Why not stateful preagg with Flink-managed state? Because the preagg is pre-shuffle, so it’s running on partitions keyed by ingestion order, not by video_id. Keeping Flink-managed state here adds checkpointing cost for state that’s fundamentally transient — we’ll re-aggregate downstream anyway. The local volatile hashmap is the right abstraction. [STAFF SIGNAL: rejected alternative] Cassandra counter columns — rejected because a single counter column write at 1M ops/sec to a hot partition causes SSTable write amplification that cascades into compaction storms; we observed this pattern at Meta on analogous workloads and it’s documented in the Cassandra 4.x release notes around counter accuracy improvements. Counters in Cassandra are also non-idempotent on retry, which makes the exactly-once story worse, not better.

Shuffle optimization: the partial records have a shard_hint that lets the keyBy partitioner use (video_id, shard_hint) for hot keys and just video_id for cold keys. This requires a sideband hot-key registry — see §5.2.

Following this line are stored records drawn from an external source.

-- ==== Sys2Proof/Machine/Fid.lean ====
section
/-! DEFINITION. The splice unit and the Fid (R317-R320, R325-R329, R331): how their accepted commands proceed. -/
namespace Sys2Proof.Machine

/-! ### Work of a unit on memory -/

/-- Why a unit's work does not go on. -/
inductive JobStop where
  /-- a status of Tables 6-4 and 10-15 -/
  | status (n : Nat)
  /-- a line belongs to a command: the step is tried again (R175) -/
  | waits
  deriving DecidableEq, Repr

/-- Work that may stop. -/
abbrev Job (α : Type) := EStateM JobStop State α

/-- Ends with a status. -/
def ends {α : Type} (status : Nat) : Job α := throw (.status status)

/-- The unit's access to some places waits while a command owns a line of them (R175). -/
def jobAwait (ps : List Nat) : Job Unit := fun s => if mustWait s ps then .error .waits s else .ok () s

/-- DESC. -/
def stDesc : Nat := 0x16
/-- STALE. -/
def stStale : Nat := 0x1A
/-- NOROOM. -/
def stNoroom : Nat := 0x1B
/-- BADSTATE. -/
def stBadstate : Nat := 0x1C
/-- UNREPAIRED. -/
def stUnrepaired : Nat := 0x1D
/-- ACCESS. -/
def stAccess : Nat := 0x09

/-- A condition whose failure is a status. -/
def needs (b : Bool) (status : Nat) : Job Unit := if b then pure () else ends status

/-- The unit's access to a range waits while a command owns a line of it. -/
def jobReach (k : Cmd) (acc : Access) (va : Word) (n : Nat) : Job Unit := fun s =>
  let (rs, t) := reachBytes (cmdCtx k) acc va n s
  if mustWait t (somePlaces rs) then .error .waits s else .ok () s

/-- Bytes that the unit reads. -/
def jobRead (k : Cmd) (va : Word) (n : Nat) : Job (List Byte) := do
  jobReach k .read va n
  fun s => match engineRead s k va n with
    | (.ok bs, s) => .ok bs s
    | (.error e, s) => .error (.status e) s

/-- Bytes that the unit writes: every agent finds them, since its stores of TSET, LOCK and NENT release at .pkg (R305, R318). -/
def jobWrite (k : Cmd) (va : Word) (bs : List Byte) : Job Unit := do
  jobReach k .write va bs.length
  fun s => match unitWrite s k va bs fun s ps => storeNow .normal ps bs s with
    | (none, s) => .ok () s
    | (some e, s) => .error (.status e) s

/-- A block's header is read: its row must lie in the task's domain and its words be correctable (R298). -/
def jobHeader (k : Cmd) (pa : Nat) : Job Unit := do
  let s ← get
  needs (inDomain s k.launch pa) stAccess
  jobAwait (hdrPlaces pa)
  fun s =>
    let t := countRead s (hdrPlaces pa)
    if (firstUncorr s (hdrPlaces pa)).isSome then .error (.status 0x14) t else .ok () t

/-! ### Sequences and table sets (R303-R305) -/

/-- The fields of a table set's header. -/
structure SetHdr where
  va : Word
  cap : Nat
  nhead : Nat
  nlayer : Nat
  ntoken : Nat
  deriving DecidableEq, Repr

/-- A table set's header; DESC when its contents are bad. -/
def jobSet (k : Cmd) (va : Word) : Job SetHdr := do
  needs (va.toNat % 64 == 0) stDesc
  let bs ← jobRead k va 64
  let w := dwordOf bs 0
  let h : SetHdr :=
    { va := va, cap := bitsOf w 32 32, nhead := bitsOf w 16 16, nlayer := bitsOf w 0 16, ntoken := bitsOf (dwordOf bs 1) 0 32 }
  needs (1 ≤ h.cap && h.cap ≤ 2 ^ 20 && 1 ≤ h.nhead && h.nhead ≤ 256 && 1 ≤ h.nlayer && h.nlayer ≤ 256 &&
    bitsOf (dwordOf bs 1) 32 32 == 0 && (bs.drop 16).all (· == 0)) stDesc
  pure h

/-- Address of table (l, h) of a set (R303). -/
def tableAddr (t : SetHdr) (l h : Nat) : Word := t.va + BitVec.ofNat 64 (64 + 32 * (t.cap + 1) * (l * t.nhead + h))

/-- Entries of consecutive 32 bytes; DESC when one is malformed. -/
def entriesOf (bs : List Byte) : Nat → Job (List BlockEntry)
  | 0 => pure []
  | n + 1 => do
    match blockEntry (bs.take 32) with
    | none => ends stDesc
    | some e => do
      let es ← entriesOf (bs.drop 32) n
      pure (e :: es)

/-- The entries of table (l, h). -/
def jobTable (k : Cmd) (t : SetHdr) (l h : Nat) : Job (List BlockEntry) := do
  let hd ← jobRead k (tableAddr t l h) 32
  let n := dwordOf hd 0 % 2 ^ 32
  needs (n ≤ t.cap && dwordOf hd 0 < 2 ^ 32 && (hd.drop 8).all (· == 0)) stDesc
  let bs ← jobRead k (tableAddr t l h + 32) (32 * n)
  entriesOf bs n

/-- A sequence descriptor's bytes; it is page-mapped and 64-byte aligned. -/
def jobSeq (k : Cmd) (va : Word) : Job (List Byte) := do
  needs (va.toNat % 64 == 0) stDesc
  needs (!isWindow va.toNat) stAccess
  jobRead k va 64

/-- SET0 and SET1 of a descriptor, the current one first; DESC when TSET names neither. -/
def jobSets (bs : List Byte) : Job (Word × Word × Nat) :=
  let w := fun i => BitVec.ofNat 64 (dwordOf bs i)
  match setIndex bs (dwordOf bs 4) with
  | some 1 => pure (w 3, w 2, 0)
  | some _ => pure (w 2, w 3, 1)
  | none => ends stDesc

/-! ### Splicing (R318-R320) -/

/-- The part of an entry before sequence position `x` (R319). -/
def frontPart (x : Nat) (e : BlockEntry) : List BlockEntry :=
  if e.seqpos + e.count ≤ x then [e] else if e.seqpos < x then [{ e with count := x - e.seqpos }] else []

/-- The part of an entry from `x` on, moved by `n` (R319). -/
def backPart (x n : Nat) (e : BlockEntry) : List BlockEntry :=
  if x ≤ e.seqpos then [{ e with seqpos := e.seqpos + n, delta := e.delta + n }]
  else if x < e.seqpos + e.count then
    let d := x - e.seqpos
    [{ e with first := e.first + d, count := e.count - d, seqpos := x + n, delta := e.delta + n }]
  else []

/-- The part of a document entry in [d0, d0 + n), placed at `x` (R319). -/
def bightPart (x d0 n : Nat) (e : BlockEntry) : List BlockEntry :=
  let lo := max e.seqpos d0
  let hi := min (e.seqpos + e.count) (d0 + n)
  if lo < hi then
    [{ e with
      first := e.first + lo - e.seqpos, count := hi - lo, seqpos := x + lo - d0
      delta := (e.delta + x + 2 ^ 32 - d0 % 2 ^ 32) % 2 ^ 32, flags := e.flags ||| 1 }]
  else []

/-- Pieces cover [d0, d0 + n) without gap. -/
def covers (es : List BlockEntry) (d0 n : Nat) : Bool :=
  es.foldl (fun (p : Nat) e =>
    let lo := max e.seqpos d0
    let hi := min (e.seqpos + e.count) (d0 + n)
    if lo < hi && lo = p then hi else p) d0 == d0 + n

/-- A table of the new set, and how many entries are inserted. -/
structure NewTable where
  addr : Word
  entries : List BlockEntry
  bight : List BlockEntry
  deriving DecidableEq, Repr

/-- Every table of the new set (R319). -/
def newTables (k : Cmd) (cur doc : SetHdr) (new : Word) (x d0 n : Nat) : List (Nat × Nat) → Job (List NewTable)
  | [] => pure []
  | (l, h) :: rest => do
    let es ← jobTable k cur l h
    let ds ← jobTable k doc l h
    needs (covers ds d0 n) stDesc
    let bight := ds.flatMap (bightPart x d0 n)
    let ts ← newTables k cur doc new x d0 n rest
    pure ({ addr := tableAddr { cur with va := new } l h
            entries := es.flatMap (frontPart x) ++ bight ++ es.flatMap (backPart x n), bight := bight } :: ts)

/-- One more holder of a block of the bight (R318). -/
def spliceBlock (k : Cmd) (es : List BlockEntry) (pa : Nat) : Job Unit := do
  jobHeader k pa
  let s ← get
  needs ((es.filter fun e => e.pa == pa).all fun e => e.tag == hdrTag s pa) stStale
  needs (hdrState s pa == stClean || hdrState s pa == stSpliced) stBadstate
  needs (hdrRef s pa != 65535) stNoroom
  modify fun s => setHdrState s pa (hdrState s pa) (hdrRef s pa + 1)

/-- A block of the bight is SPLICED once the new set is written (R318). -/
def markSpliced (s : State) (pa : Nat) : State :=
  if hdrState s pa = stClean then setHdrState s pa stSpliced (hdrRef s pa) else s

/-- GEN of a descriptor whose doubleword 1 is `w`, one further for each of `n` increments (R318). -/
def writeGen (k : Cmd) (seq : Word) (w n : Nat) : Job Unit :=
  jobWrite k (seq + 8) (bytesOfNat 8 (putBits w 0 32 ((bitsOf w 0 32 + n) % 2 ^ 32)))

/-- The bytes of a table: its NENT, then its entries. -/
def tableBytes (t : NewTable) : List Byte := dwords [t.entries.length, 0, 0, 0] ++ t.entries.flatMap entryBytes

/-- The new set written: its header and its tables. -/
def writeSet (k : Cmd) (cur : SetHdr) (new : Word) (n : Nat) (ts : List NewTable) : Job Unit := do
  jobWrite k new (dwords ([cur.cap * 2 ^ 32 + cur.nhead * 2 ^ 16 + cur.nlayer, cur.ntoken + n] ++ List.replicate 6 0))
  ts.forM fun t => jobWrite k t.addr (tableBytes t)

5.2 The hot counter problem

This is the problem. Every other decision is downstream of solving this.

Observation: for a Super Bowl ad running globally, a single video_id can see 1M events/sec sustained for 30s. A single Flink task can commit roughly 100k state updates/sec to RocksDB with incremental checkpoints. So the naive keyBy(video_id) → single-task-per-key pattern melts at 10x below the peak.

Solution: adaptive key splitting with a write-side shard registry and read-side fan-in.

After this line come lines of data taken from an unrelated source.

/-! ### Commands (R173, R184, R187, R190, R318, R325-R329, R452) -/

/-- An operation on a command. -/
def onCmd (id : Nat) (f : State → Cmd → State) (s : State) : State :=
  if s.stopped then s
  else match s.cmds.find? fun k => k.id == id with
    | some k => f s k
    | none => s

/-- COMMAND_COMPLETION (R173). -/
def execCommandCompletion (c : Nat) (s : State) : Answer := .next (onCmd c completeCmd s)

/-- STREAM_BLOCK (R184). -/
def execStreamBlock (c : Nat) (s : State) : Answer :=
  .next (onCmd c (fun s k => match k.prog with
    | .stream st => if st.closing then s else decodeNext s k st
    | _ => s) s)

/-- COLLECTIVE_MATCH (R190). -/
def execCollectiveMatch (g : BitVec 32) (s : State) : Answer := .next (if s.stopped then s else matchGroup s g)

/-- PEER_DATA_ARRIVAL (R352, R191). -/
def execPeerDataArrival (c r : Nat) (data : PeerData) (s : State) : Answer :=
  .next (if s.stopped then s else peerArrival s c r data.head data.bytes)

/-- PEER_UNREACHABLE (R190). -/
def execPeerUnreachable (c : Nat) (s : State) : Answer := .next (if s.stopped then s else peerLost s c)

/-- SPLICE_EXECUTE (R318). -/
def execSpliceExecute (c : Nat) (s : State) : Answer :=
  .next (onCmd c (fun s k => match k.insn with
    | .ksplice _ => spliceStep s k
    | _ => s) s)

/-- FID_PLAN_START (R325, R326). -/
def execFidPlanStart (m : BitVec 2) (s : State) : Answer := .next (if s.stopped then s else fidStart s m.toNat)

/-- A step of a Fid's plan. -/
def onPlan (id : Nat) (f : State → Cmd → FidPlan → State) (s : State) : State :=
  onCmd id (fun s k => match k.prog with
    | .fid p => f s k p
    | _ => s) s

/-- FID_MARK (R326). -/
def execFidMark (c : Nat) (s : State) : Answer := .next (onPlan c fidMark s)

/-- FID_TASK_SUBMIT (R328). -/
def execFidTaskSubmit (c : Nat) (s : State) : Answer := .next (onPlan c fidSubmit s)

/-- FID_SEAL (R326). -/
def execFidSeal (c : Nat) (s : State) : Answer := .next (onPlan c fidSeal s)

/-- FID_ABANDON (R326). -/
def execFidAbandon (c : Nat) (s : State) : Answer := .next (onPlan c fidAbandon s)

/-- DRIVE_COMPLETION: the drive completes one of an XSTOR's NVMe commands with its status field (R187). -/
def execDriveCompletion (c p : Nat) (sf : BitVec 15) (data : List Byte) (s : State) : Answer :=
  .next (if s.stopped then s else driveComplete s c p sf data)

/-- DRIVE_TIMEOUT: the link of a drive slot goes down, or a command has been with the drive for too long (R452). -/
def execDriveTimeout (n : BitVec 2) (s : State) : Answer :=
  .next (if s.stopped then s
    else if 0 < inFlight s n.toNat || (smGet s.drives n.toNat).linked then driveLost s n.toNat else s)

end Sys2Proof.Machine
end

  Write path for key V with current shard count K_V:

  event(V)
    │
    ▼
  lookup K_V from shard registry (Zookeeper/etcd, 100ms-stale OK)
    │
    ├── K_V = 1  ──▶ emit (V, 0, +1)            [cold key]
    ├── K_V = 8  ──▶ emit (V, rand%8, +1)       [warm]
    ├── K_V = 64 ──▶ emit (V, rand%64, +1)      [hot]
    └── K_V =256 ──▶ emit (V, rand%256, +1)     [scorching]
                     + route to dedicated
                       "celebrity" worker pool

  Storage layout in Redis:
    HSET video:V shard:0 <count>
    HSET video:V shard:1 <count>
    ...
    HSET video:V K <K_V>   (metadata)
    HSET video:V updated <ts>

  Read path:
    HGETALL video:V  (single round trip, pipelined)
    count = sum(shard:i values)
    latency: ~1 ms for K<=64, ~3 ms for K=256

  Promotion policy (runs every 10s):
    observed_qps(V) > 50k/s  AND K_V < 8     → K_V := 8
    observed_qps(V) > 500k/s AND K_V < 64    → K_V := 64
    observed_qps(V) > 5M/s   AND K_V < 256   → K_V := 256

    demotion: observed_qps(V) < K_V * 1000/s for 1h → halve K_V
    (halving consolidates shards to shard:i for i < K_V/2)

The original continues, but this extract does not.